A postcard shows Princess Elizabeth and Princess Margaret paying a visit to the London Zoo and meeting the Ming the Panda in 1939. FILE PHOTOS |
She was black, white, furry, far from home and loved having her tummy tickled, especially by Royal princesses.
Ming the Giant Panda, who brought so much joy to Londoners, particularly children, during the dark days of the German bombing campaign against the British capital during WWII, spent much of her time in ZSL London Zoo from 1938 to 1944.
Ming was born in Sichuan Province, China in 1937 and, at a time when there was less emphasis on preservation, was captured by hunters and eventually was given to an American, Floyd Tangier-Smith, a banker turned adventurer.

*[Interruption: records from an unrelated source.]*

-- ==== Sys2Proof/Tests/Slice0.lean ====
section
/-! SUPPORT. Our own tests: terms that each check of WellFormed refuses, one word of every constructor written out from the encodings of
spec/30_encoding.md, single steps with the expected values of spec/95_test_vectors.md, and witnesses that the hypotheses of the statements
can be met. -/

namespace Sys2Proof.Tests

open Sys2Proof Sys2Proof.Machine

/-- No prefix, 16-bit operands and addresses. -/
def h16 : Hdr := ⟨[], .s16, .s16⟩
/-- Prefix 66H in 16-bit code. -/
def h66 : Hdr := ⟨[.opSize], .s32, .s16⟩
/-- Prefix 67H in 16-bit code. -/
def h67 : Hdr := ⟨[.addrSize], .s16, .s32⟩
/-- A CS override in 16-bit code. -/
def hCs : Hdr := ⟨[.seg .cs], .s16, .s16⟩
/-- REP in 16-bit code. -/
def hRep : Hdr := ⟨[.rep], .s16, .s16⟩

/-! ## WellFormed refuses (R101 to R106) -/

theorem test_wf_accepts : Instr.wf false (.movRImm h66 .edi 0x00001000) = true := by decide
theorem test_wf_default32 : Instr.wf true (.movRImm ⟨[], .s32, .s32⟩ .edi 0x12345678) = true := by decide
theorem test_wf_imm_too_wide : Instr.wf false (.movRImm h16 .edi 0x00010000) = false := by decide
theorem test_wf_os_wrong : Instr.wf false (.nop ⟨[], .s32, .s16⟩) = false := by decide
theorem test_wf_as_wrong : Instr.wf false (.nop ⟨[], .s16, .s32⟩) = false := by decide
theorem test_wf_rep_before_nop : Instr.wf false (.nop hRep) = false := by decide
theorem test_wf_rep_missing : Instr.wf false (.repMovs h16 false) = false := by decide
theorem test_wf_direct16_under_32 : Instr.wf false (.jmpFarMem h67 (.direct16 0)) = false := by decide
theorem test_wf_based16_under_32 : Instr.wf false (.jmpFarMem h67 (.based16 .bx .zero)) = false := by decide
theorem test_wf_bp_without_displacement : Instr.wf false (.jmpFarMem h16 (.based16 .bp .zero)) = false := by decide
theorem test_wf_direct32_under_16 : Instr.wf false (.jmpFarMem h16 (.direct32 0)) = false := by decide
theorem test_wf_based32_under_16 : Instr.wf false (.jmpFarMem h16 (.based32 .eax .zero)) = false := by decide
theorem test_wf_esp_base : Instr.wf false (.jmpFarMem h67 (.based32 .esp .zero)) = false := by decide
theorem test_wf_ebp_without_displacement : Instr.wf false (.jmpFarMem h67 (.based32 .ebp .zero)) = false := by decide
theorem test_wf_sib_index_esp : Instr.wf false (.jmpFarMem h67 (.sib 0 (some .esp) .eax .zero)) = false := by decide
theorem test_wf_sib_base_ebp : Instr.wf false (.jmpFarMem h67 (.sib 0 none .ebp .zero)) = false := by decide
theorem test_wf_sib_under_16 : Instr.wf false (.jmpFarMem h16 (.sib 0 none .eax .zero)) = false := by decide
theorem test_wf_sibNoBase_index_esp : Instr.wf false (.jmpFarMem h67 (.sibNoBase 0 (some .esp) 0)) = false := by decide
theorem test_wf_sixteen_bytes : Instr.wf false (.nop ⟨List.replicate 15 (.seg .ds), .s16, .s16⟩) = false := by decide

/-! ## One word of every constructor (R103 to R107; the words of spec/95_test_vectors.md where it has one) -/

/-- What the decoder reads in 16-bit code. -/
def read (bs : List Byte) : Option Instr :=
  match decode false bs with
  | .ok i => some i
  | .error _ => none

theorem test_decode_nop : read [0x90] = some (.nop h16) := by decide
theorem test_decode_movR8Imm8 : read [0xB0, 0x01] = some (.movR8Imm8 h16 .al 1) := by decide
theorem test_decode_movRImm : read [0xB9, 0xFF, 0x3F] = some (.movRImm h16 .ecx 0x3FFF) := by decide
theorem test_decode_movRm8Imm8 : read [0xC6, 0x47, 0x05, 0x92] = some (.movRm8Imm8 h16 (.mem (.based16 .bx (.d8 5))) 0x92) := by
  decide
theorem test_decode_movRmImm : read [0xC7, 0x47, 0x02, 0x00, 0x00] = some (.movRmImm h16 (.mem (.based16 .bx (.d8 2))) 0) := by decide
theorem test_decode_movRm8R8 : read [0x88, 0x77, 0x05] = some (.movRm8R8 h16 (.mem (.based16 .bx (.d8 5))) .dh) := by decide
theorem test_decode_movRmR : read [0x26, 0x89, 0x06, 0x0A, 0x00] =
    some (.movRmR ⟨[.seg .es], .s16, .s16⟩ (.mem (.direct16 0x000A)) .eax) := by decide
theorem test_decode_movR8Rm8 : read [0x8A, 0x67, 0x07] = some (.movR8Rm8 h16 .ah (.mem (.based16 .bx (.d8 7)))) := by decide
theorem test_decode_movRRm : read [0x8B, 0x0F] = some (.movRRm h16 .ecx (.mem (.based16 .bx .zero))) := by decide
theorem test_decode_movAlMoffs : read [0xA0, 0x24, 0x00] = some (.movAlMoffs h16 0x0024) := by decide
theorem test_decode_movAxMoffs : read [0xA1, 0x22, 0x00] = some (.movAxMoffs h16 0x0022) := by decide
theorem test_decode_movMoffsAl : read [0x67, 0xA2, 0x78, 0x56, 0x34, 0x12] = some (.movMoffsAl h67 0x12345678) := by decide
theorem test_decode_movMoffsAx : read [0xA3, 0x04, 0x00] = some (.movMoffsAx h16 0x0004) := by decide
theorem test_decode_movSregRm : read [0x8E, 0xE3] = some (.movSregRm h16 .fs (.reg .ebx)) := by decide
theorem test_decode_xorAlImm8 : read [0x34, 0x80] = some (.xorAlImm8 h16 0x80) := by decide
theorem test_decode_xorRmR : read [0x31, 0xFE] = some (.xorRmR h16 (.reg .esi) .edi) := by decide
theorem test_decode_xorRRm : read [0x33, 0xFE] = some (.xorRRm h16 .edi (.reg .esi)) := by decide
theorem test_decode_incR : read [0x41] = some (.incR h16 .ecx) := by decide
theorem test_decode_decR : read [0x49] = some (.decR h16 .ecx) := by decide
theorem test_decode_shlRmImm8 : read [0x66, 0xC1, 0xE0, 0x10] = some (.shlRmImm8 h66 (.reg .eax) 16) := by decide
theorem test_decode_shrRm1 : read [0xD1, 0xE9] = some (.shrRm1 h16 (.reg .ecx)) := by decide
theorem test_decode_shrRmImm8 : read [0x66, 0xC1, 0xE8, 0x10] = some (.shrRmImm8 h66 (.reg .eax) 16) := by decide
theorem test_decode_outImm8Al : read [0xE6, 0xE4] = some (.outImm8Al h16 0xE4) := by decide
theorem test_decode_cli : read [0xFA] = some (.cli h16) := by decide
theorem test_decode_cld : read [0xFC] = some (.cld h16) := by decide
theorem test_decode_movsB : read [0x2E, 0xA4] = some (.movsB hCs) := by decide
theorem test_decode_movsW : read [0xA5] = some (.movsW h16) := by decide
theorem test_decode_repMovs : read [0xF3, 0x67, 0xA5] = some (.repMovs ⟨[.rep, .addrSize], .s16, .s32⟩ true) := by decide
theorem test_decode_jmpRel8 : read [0xEB, 0xF4] = some (.jmpRel8 h16 0xF4) := by decide
theorem test_decode_jmpRel : read [0x66, 0xE9, 0x04, 0x03, 0x02, 0x01] = some (.jmpRel h66 0x01020304) := by decide
theorem test_decode_jmpFar : read [0xEA, 0x00, 0x01, 0x00, 0x10] = some (.jmpFar h16 0x0100 0x1000) := by decide
theorem test_decode_jmpFarMem : read [0x2E, 0xFF, 0x2E, 0x2E, 0x00] = some (.jmpFarMem hCs (.direct16 0x002E)) := by decide
theorem test_decode_callFar : read [0x9A, 0x00, 0x02, 0x00, 0x20] = some (.callFar h16 0x0200 0x2000) := by decide
/-- FF /3 with ModRM 9CH = mod 2, reg 3, rm 4 and SIB 4DH = scale 1, index ECX, base EBP (R105). -/
theorem test_decode_callFarMem : read [0x67, 0xFF, 0x9C, 0x4D, 0x04, 0x03, 0x02, 0x01] =
    some (.callFarMem h67 (.sib 1 (some .ecx) .ebp (.full 0x01020304))) := by decide
theorem test_decode_jnzRel8 : read [0x75, 0xFD] = some (.jnzRel8 h16 0xFD) := by decide
theorem test_decode_hlt : read [0xF4] = some (.hlt h16) := by decide
theorem test_decode_movRCr0 : read [0x0F, 0x20, 0xC0] = some (.movRCr0 h16 .eax) := by decide
theorem test_decode_movRCr3 : read [0x0F, 0x20, 0xD8] = some (.movRCr3 h16 .eax) := by decide
theorem test_decode_movCr0R : read [0x0F, 0x22, 0xC0] = some (.movCr0R h16 .eax) := by decide
theorem test_decode_movCr3R : read [0x0F, 0x22, 0xD8] = some (.movCr3R h16 .eax) := by decide
theorem test_decode_movRTr6 : read [0x0F, 0x24, 0xF3] = some (.movRTr6 h16 .ebx) := by decide
theorem test_decode_movRTr7 : read [0x0F, 0x24, 0xF8] = some (.movRTr7 h16 .eax) := by decide
theorem test_decode_movTr6R : read [0x0F, 0x26, 0xF0] = some (.movTr6R h16 .eax) := by decide
theorem test_decode_movTr7R : read [0x0F, 0x26, 0xF8] = some (.movTr7R h16 .eax) := by decide
theorem test_decode_lgdt : read [0x2E, 0x0F, 0x01, 0x16, 0x1C, 0x00] = some (.lgdt hCs (.direct16 0x001C)) := by decide
theorem test_decode_lidt : read [0x2E, 0x0F, 0x01, 0x1E, 0x28, 0x00] = some (.lidt hCs (.direct16 0x0028)) := by decide
theorem test_decode_ltr : read [0x0F, 0x00, 0xDB] = some (.ltr h16 (.reg .ebx)) := by decide
theorem test_decode_lar : read [0x0F, 0x02, 0xD3] = some (.lar h16 .edx (.reg .ebx)) := by decide
/-- TR0, a debug-register move, CR2: no instructions of the spec (R109). -/
theorem test_decode_refused : read [0x0F, 0x24, 0xC0] = none ∧ read [0x0F, 0x23, 0xC0] = none ∧ read [0x0F, 0x20, 0xD0] = none ∧
    read [0xF3, 0x90] = none ∧ read [0x66] = none := by decide

/-! ## Single steps: the start states and expected values are those of spec/95_test_vectors.md sections 2.2 to 2.7 -/

/-- Some bytes placed at a linear address. -/
def put (s : State) (a : DWord) (bs : List Byte) : State := s.setMem (placeBytes s.mem a bs)

/-- An instruction placed where `s` fetches. -/
def code (s : State) (bs : List Byte) : State := put s s.fetchAddr bs

/-- One part of the next state of a step. -/
def look {α : Type} (f : State → α) (s : State) : Option α :=
  match step s with
  | .next t => some (f t)
  | .fault _ => none
  | .refused _ => none

/-- The refusal of a step. -/
def stop (s : State) : Option Refusal :=
  match step s with
  | .next _ => none
  | .fault _ => none
  | .refused r => some r

/-- After reset, with one general register set. -/
def real (r : Reg) (v : DWord) : State := State.reset.setReg 32 r v

/-- DS at base 1000H and BX = 0018H, as the vectors of section 2.5 have them. -/
def dsBx : State := (real .ebx 0x18).setSeg .ds { State.reset.seg.ds with base := 0x1000 }

/-- The six arithmetic flags: CF PF AF ZF SF OF. -/
def six (s : State) : List Bool := [s.eflags.cf, s.eflags.pf, s.eflags.af, s.eflags.zf, s.eflags.sf, s.eflags.of]

/-- Without AF, which XOR and the shifts leave undefined. -/
def fiveButAf (s : State) : List Bool := [s.eflags.cf, s.eflags.pf, s.eflags.zf, s.eflags.sf, s.eflags.of]

/-- Without AF and OF. -/
def fourFlags (s : State) : List Bool := [s.eflags.cf, s.eflags.pf, s.eflags.zf, s.eflags.sf]

theorem test_reset_fetch : State.reset.fetchAddr = 0xFFFFFFF0 := by decide
theorem test_reset_edx : State.reset.gpr.edx.extractLsb' 8 8 = 3#8 := by decide
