-- ==== Sys2Proof/Machine/Correlator.lean ====
section
/-! DEFINITION. The energy correlator (42_correlator.md): CORR. -/

namespace Sys2Proof.Machine

/-- The power of buffer sample k; p_a[k] of R120 is the power of sample a + k. -/
def State.power (s : State) (k : Nat) : Int :=
  let (i, q) := s.sample k
  i * i + q * q

/-- The powers the formula reads for a window at a: p_a[0] .. p_a[96·P] (R120, R123). -/
def State.powers (s : State) (a : Nat) : List Int :=
  (List.range (s.params.span + 1)).map fun k => s.power (a + k)

/-- The running cumulative sum of a list, each element included in its own sum, from a sum so far (R122). -/
def runningSums (sum : Int) : List Int → List Int
  | [] => []
  | p :: ps => (sum + p) :: runningSums (sum + p) ps

/-- SB[n] from the cumulative energies c: 2·c[n·P + H] − c[n·P] − c[n·P + P] (R124). -/
def softBit (p h : Nat) (c : List Int) (n : Nat) : Int :=
  2 * c.getD (n * p + h) 0 - c.getD (n * p) 0 - c.getD (n * p + p) 0

/-- The soft-bit file of the window at a (R124). -/
def State.softBits (s : State) (a : Nat) : Vector Int 96 :=
  let c := runningSums 0 (s.powers a)
  tabulate 96 (softBit s.params.p s.params.half c)

/-- CORR a, host-issued or inside PROCESS: RANGE_ERR when the window does not fit the buffer, else the soft bits (R123, R124). -/
def State.corr (s : State) (a : Nat) : State :=
  if s.ls < a + s.params.win then s.raise .rangeErr
  else ((s.setSb (s.softBits a)).setCandOffset (BitVec.ofNat 28 a)).setFlags s.flags.cleared

/-- CORR a as a command (R85, R124). -/
def execCorr (a : Nat) (s : State) : Host.Outcome State Fault Refusal := .next (s.command fun t => t.corr a)

end Sys2Proof.Machine
end

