-- ==== Sys2Proof/Safety.lean ====
section
/-! DEFINITION. The terms claims are stated in: the events of a step, the invariants a run keeps, the cumulative energy of R122
as a sum, PROCESS as R155 writes it, and how much work a scan has left. -/

namespace Sys2Proof.Machine

/-! ### Words used by claims -/

/-- c_a[k] = Σ_{j ≤ k} p_a[j] (R122). -/
def State.energy (s : State) (a k : Nat) : Int := ∑ j ∈ Finset.range (k + 1), s.power (a + j)

/-- Whether SCAN is under way (R210). -/
def Phase.scanning : Phase → Bool
  | .scanOuter _ => true
  | .scanInner _ _ _ => true
  | .scanEmit _ _ _ => true
  | .accum => false
  | .halted => false
  | .busy _ => false
  | .passHold _ => false
  | .passTaken _ => false
  | .emitHold => false

/-- The block a PUSH in progress has not yet appended (R278). -/
def Phase.block? : Phase → Option Block
  | .passHold b => some b
  | .passTaken b => some b
  | .accum => none
  | .halted => none
  | .busy _ => none
  | .emitHold => none
  | .scanOuter _ => none
  | .scanInner _ _ _ => none
  | .scanEmit _ _ _ => none

/-- The block on the PASS port, if there is one (R214). -/
def Phase.onPass : Phase → List Block
  | .passHold b => [b]
  | .passTaken _ => []
  | .accum => []
  | .halted => []
  | .busy _ => []
  | .emitHold => []
  | .scanOuter _ => []
  | .scanInner _ _ _ => []
  | .scanEmit _ _ _ => []

/-- The host's next event is a CSR access at a window offset, by that offset or by its platform address (R67, R68). -/
def State.accesses (s : State) (x : Nat) (acc : Access) (rest : List Event) : Prop :=
  s.env.agenda = .csr x acc :: rest ∨ s.env.agenda = .platform (s.params.csrBase + x) acc :: rest

/-- The host's next event is a write of a word to CMD, executed at once or later (R37, R275). -/
def State.writesCmd (s : State) (w : Word) (rest : List Event) : Prop :=
  s.accesses 0x08 (.write 4 w) rest ∨ s.env.agenda = .slowCmd w :: rest

/-- The next step is a move of the engine: nothing is planned, its turn is planned, or the host waits for it (R71, R235,
R275). -/
def State.engineTurn (s : State) : Prop :=
  match s.env.agenda with
  | [] => True
  | .engine :: _ => True
  | .takePass :: _ => ∀ b, s.phase ≠ .passHold b
  | .takeRec :: _ => s.fifo = []
  | .poll :: _ => s.mode = .proc
  | .offer _ :: _ => False
  | .withdraw :: _ => False
  | .csr _ _ :: _ => False
  | .slowCmd _ :: _ => False
  | .platform _ _ :: _ => False
  | .rst :: _ => False

/-- The next step performs a host-issued command: one written to CMD in ACCUM, or one accepted before (R85, R275). -/
def State.performs (s : State) (i : Instr) : Prop :=
  (s.mode = .accum ∧ ∃ w rest, s.accesses 0x08 (.write 4 w) rest ∧ decodeWord w = .command i) ∨
    (s.phase = .busy i ∧ s.engineTurn)

/-- The next step evaluates the window at a inside SCAN (R158). -/
def State.scansWindow (s : State) (a : Nat) : Prop :=
  s.engineTurn ∧ ∃ u lsub o, s.phase = .scanInner u lsub o ∧ o + 97 * s.params.p ≤ lsub ∧ a = u + o

/-- The next step is a reset: RST, or SRESET (R271). -/
def State.resets (s : State) : Prop :=
  (∃ rest, s.env.agenda = .rst :: rest) ∨ (∃ w rest, s.writesCmd w rest ∧ decodeWord w = .command .sreset) ∨
    (s.phase = .busy .sreset ∧ s.engineTurn)

/-- The state after `k` engine moves with nothing planned by the host: the machine run of Host/Core. -/
def runEngine (k : Nat) (s : State) : Host.Outcome State Fault Refusal :=
  Host.Core.run
    { State := State, Fault := Fault, Refusal := Refusal, step := step, reset := State.reset } k s

/-! ### Invariants -/

/-- The buffer: bytes at exactly the addresses below ACC_LEN, whole blocks, never over CAP (R60, R62, R65), and at or below
THRESH outside PROCESS (R101, R212). A block in a PUSH has BLOCKSIZE bytes (R100). -/
structure State.BufferInv (s : State) : Prop where
  dense : s.mem.map Prod.fst = List.range s.accLen
  wholeBlocks : s.accLen % s.params.blockSize = 0
  withinCap : s.accLen ≤ s.params.cap
  belowThreshold : s.phase.scanning = false → s.accLen ≤ s.params.thresh
  heldBlock : ∀ b, s.phase.block? = some b → b.length = s.params.blockSize

/-- Every soft bit fits a signed 32-bit register (R23, R126). -/
def State.SoftBitInv (s : State) : Prop := ∀ n < 96, -2 ^ 31 ≤ s.SB n ∧ s.SB n < 2 ^ 31

/-- The flags say what BV and the field registers hold (R150, R184, R187, R188, R196), and the FIFO respects its depth. -/
structure State.ResultInv (s : State) : Prop where
  matched_preamble : s.flags.matched = true → ∀ i < 21, s.BV i = s.params.preamble.toList.getD i false
  decOk_matched : s.flags.decOk = true → s.flags.matched = true
  vRej_matched : s.flags.vRej = true → s.flags.matched = true
  vRej_verifier : s.flags.vRej = true → s.params.verifyMode = .enabled
  notBoth : ¬ (s.flags.decOk = true ∧ s.flags.vRej = true)
  decOk_fields : s.flags.decOk = true → s.fields = s.extracted
  decOk_lowConf : s.flags.decOk = true → s.flags.lowConf = decide (s.params.verifyMode = .disabled)
  lowConf_disabled : s.flags.lowConf = true → s.params.verifyMode = .disabled
  depth : s.fifo.length ≤ s.params.recDepth
  records : ∀ r ∈ s.fifo, r.lowConf = decide (s.params.verifyMode = .disabled)

/-- BLOCK_ERR is set exactly while the engine is HALTED: both come from a malformed block and leave by reset only
(R22, R28, R244, R245). -/
def State.HaltInv (s : State) : Prop := s.errors.blockErr = true ↔ s.mode = .halted

/-- The scan's cursors stay inside the buffer (R157, R158, R161), and what is
decoded is the one window at u + o whose preamble matched (R160, R188). -/
def State.ScanInv (s : State) : Prop :=
  match s.phase with
  | .scanInner u lsub _ => lsub ≤ s.params.subLen ∧ u + lsub ≤ s.ls
  | .scanEmit u lsub o =>
    lsub ≤ s.params.subLen ∧ u + lsub ≤ s.ls ∧ o + s.params.win ≤ lsub ∧
      s.flags.matched = true ∧ s.candOffset = BitVec.ofNat 28 (u + o) ∧
      ∀ n < 96, s.BV n = decide (0 < (s.softBits (u + o)).toList.getD n 0)
  | .emitHold => s.flags.decOk = true
  | _ => True

/-- Everything a run keeps. -/
structure State.Inv (s : State) : Prop where
  buffer : s.BufferInv
  softBits : s.SoftBitInv
  results : s.ResultInv
  halt : s.HaltInv
  scan : s.ScanInv

/-- The host's plan holds no bus access outside ERTCORE's window: the one cause of a fault (R67). -/
def State.staysInWindow (s : State) : Prop :=
  ∀ e ∈ s.env.agenda, match e with
    | .csr offset _ => offset < 256
    | .platform addr _ => s.params.csrBase ≤ addr ∧ addr < s.params.csrBase + 256
    | _ => True

/-! ### SCAN as R155 writes it -/

/-- EMIT where the FIFO has room: the record of an accepted decode is sent (R190). -/
def State.emitFree (s : State) : State := if s.flags.decOk then s.sendRecord else s

/-- The inner loop of R155 from cursor o, with a bound on its iterations. -/
def State.innerLoop : Nat → Nat → Nat → Nat → State → State
  | 0, _, _, _, s => s
  | fuel + 1, u, lsub, o, s =>
    if o + 97 * s.params.p ≤ lsub then
      let t := ((s.corr (u + o)).slice).pmatch
      if t.flags.matched then
        State.innerLoop fuel u lsub (o + 96 * s.params.p) t.decodeFrame.emitFree
      else State.innerLoop fuel u lsub (o + s.params.jump) t
    else s

/-- The outer loop of R155 from cursor u, with a bound on its iterations. -/
def State.outerLoop : Nat → Nat → State → State
  | 0, _, s => s
  | fuel + 1, u, s =>
    if u + (s.params.subLen - s.params.jump) ≤ s.ls then
      let lsub := min s.params.subLen (s.ls - u)
      State.outerLoop fuel (u + 96 * s.params.jump) (State.innerLoop (lsub + 1) u lsub 0 s)
    else s

/-- SCAN() over the whole buffer (R155): u starts at 0; the bounds are above what R162 counts. -/
def State.scanAll (s : State) : State := State.outerLoop (s.ls + 1) 0 s

/-! ### The scan's work -/

/-- How many engine moves a scan can still make, at most (R162): 0 when no scan is under way. -/
def State.scanWork (s : State) : Nat :=
  let m := 2 * s.params.subLen + 10
  match s.phase with
  | .scanOuter u => (s.ls + s.params.oStride + 1 - u) * m + 1
  | .scanInner u lsub o => (s.ls + s.params.oStride - u) * m + 2 * (lsub + 1 - o) + 2
  | .scanEmit u lsub o => (s.ls + s.params.oStride - u) * m + 2 * (lsub + 1 - o) + 1
  | _ => 0

/-- A hold of the scan: EMIT waits for FIFO space (R277). -/
def State.scanHolds (s : State) : Prop :=
  (∃ u lsub o, s.phase = .scanEmit u lsub o) ∧ s.flags.decOk = true ∧ s.params.recDepth ≤ s.fifo.length

end Sys2Proof.Machine
end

She and five others were to be sent to European zoos, but their journey was, to put it mildly, eventful. By the time the Chinese were fighting the Japanese invaders so Tangier-Smith decided to avoid the obvious route down the Yangtze River to Shanghai, and instead embarked on a dangerous journey by road to Hong Kong.
Tangier-Smith write at the time that the pandas were put in cages, and loaded onto the back of trucks for a journey to Hong Kong "on roads that were often nearly impassable through bandit-infested country."
A truck overturned and two of the pandas enjoyed temporary freedom until they were recaptured.
When it came to loading the pandas onto a ship in Hong Kong bound for London, one of the six was dead.
The survivors, known to their captors as Grandma, Happy, Dopey and Grumpy, and the baby who would become known as Ming, were loaded in open cages onto the deck of a cargo ship, arriving in London at the height of a raging blizzard, according to the Daily Mail newspaper.
Grandma, the oldest giant panda, not surprisingly caught pneumonia and died two weeks after arriving in London, and the bear known as Happy was acquired by a German zoo owner.
The Zoological Society of London, which runs the zoo in Regent's Park and Whipsnade Zoo, in the Bedfordshire countryside, north of London, took over care of Ming and her older siblings, Sung and Tang. They named them after three Chinese dynasties.
Ming was the first-ever baby giant panda to come to Britain, and she created a massive amount of interest.
Her image was reproduced in cartoons and picture postcards, soft toys were made, and her story appeared in newspapers, magazines and on the fledgling television service broadcast from Alexandra Palace in north London.
Bert Hardy, one of Britain's best-known photographers, managed to capture a shot of a playful Ming behind one of his cameras on a tripod, seemingly taking a picture of his son Mike. The photograph went around the world.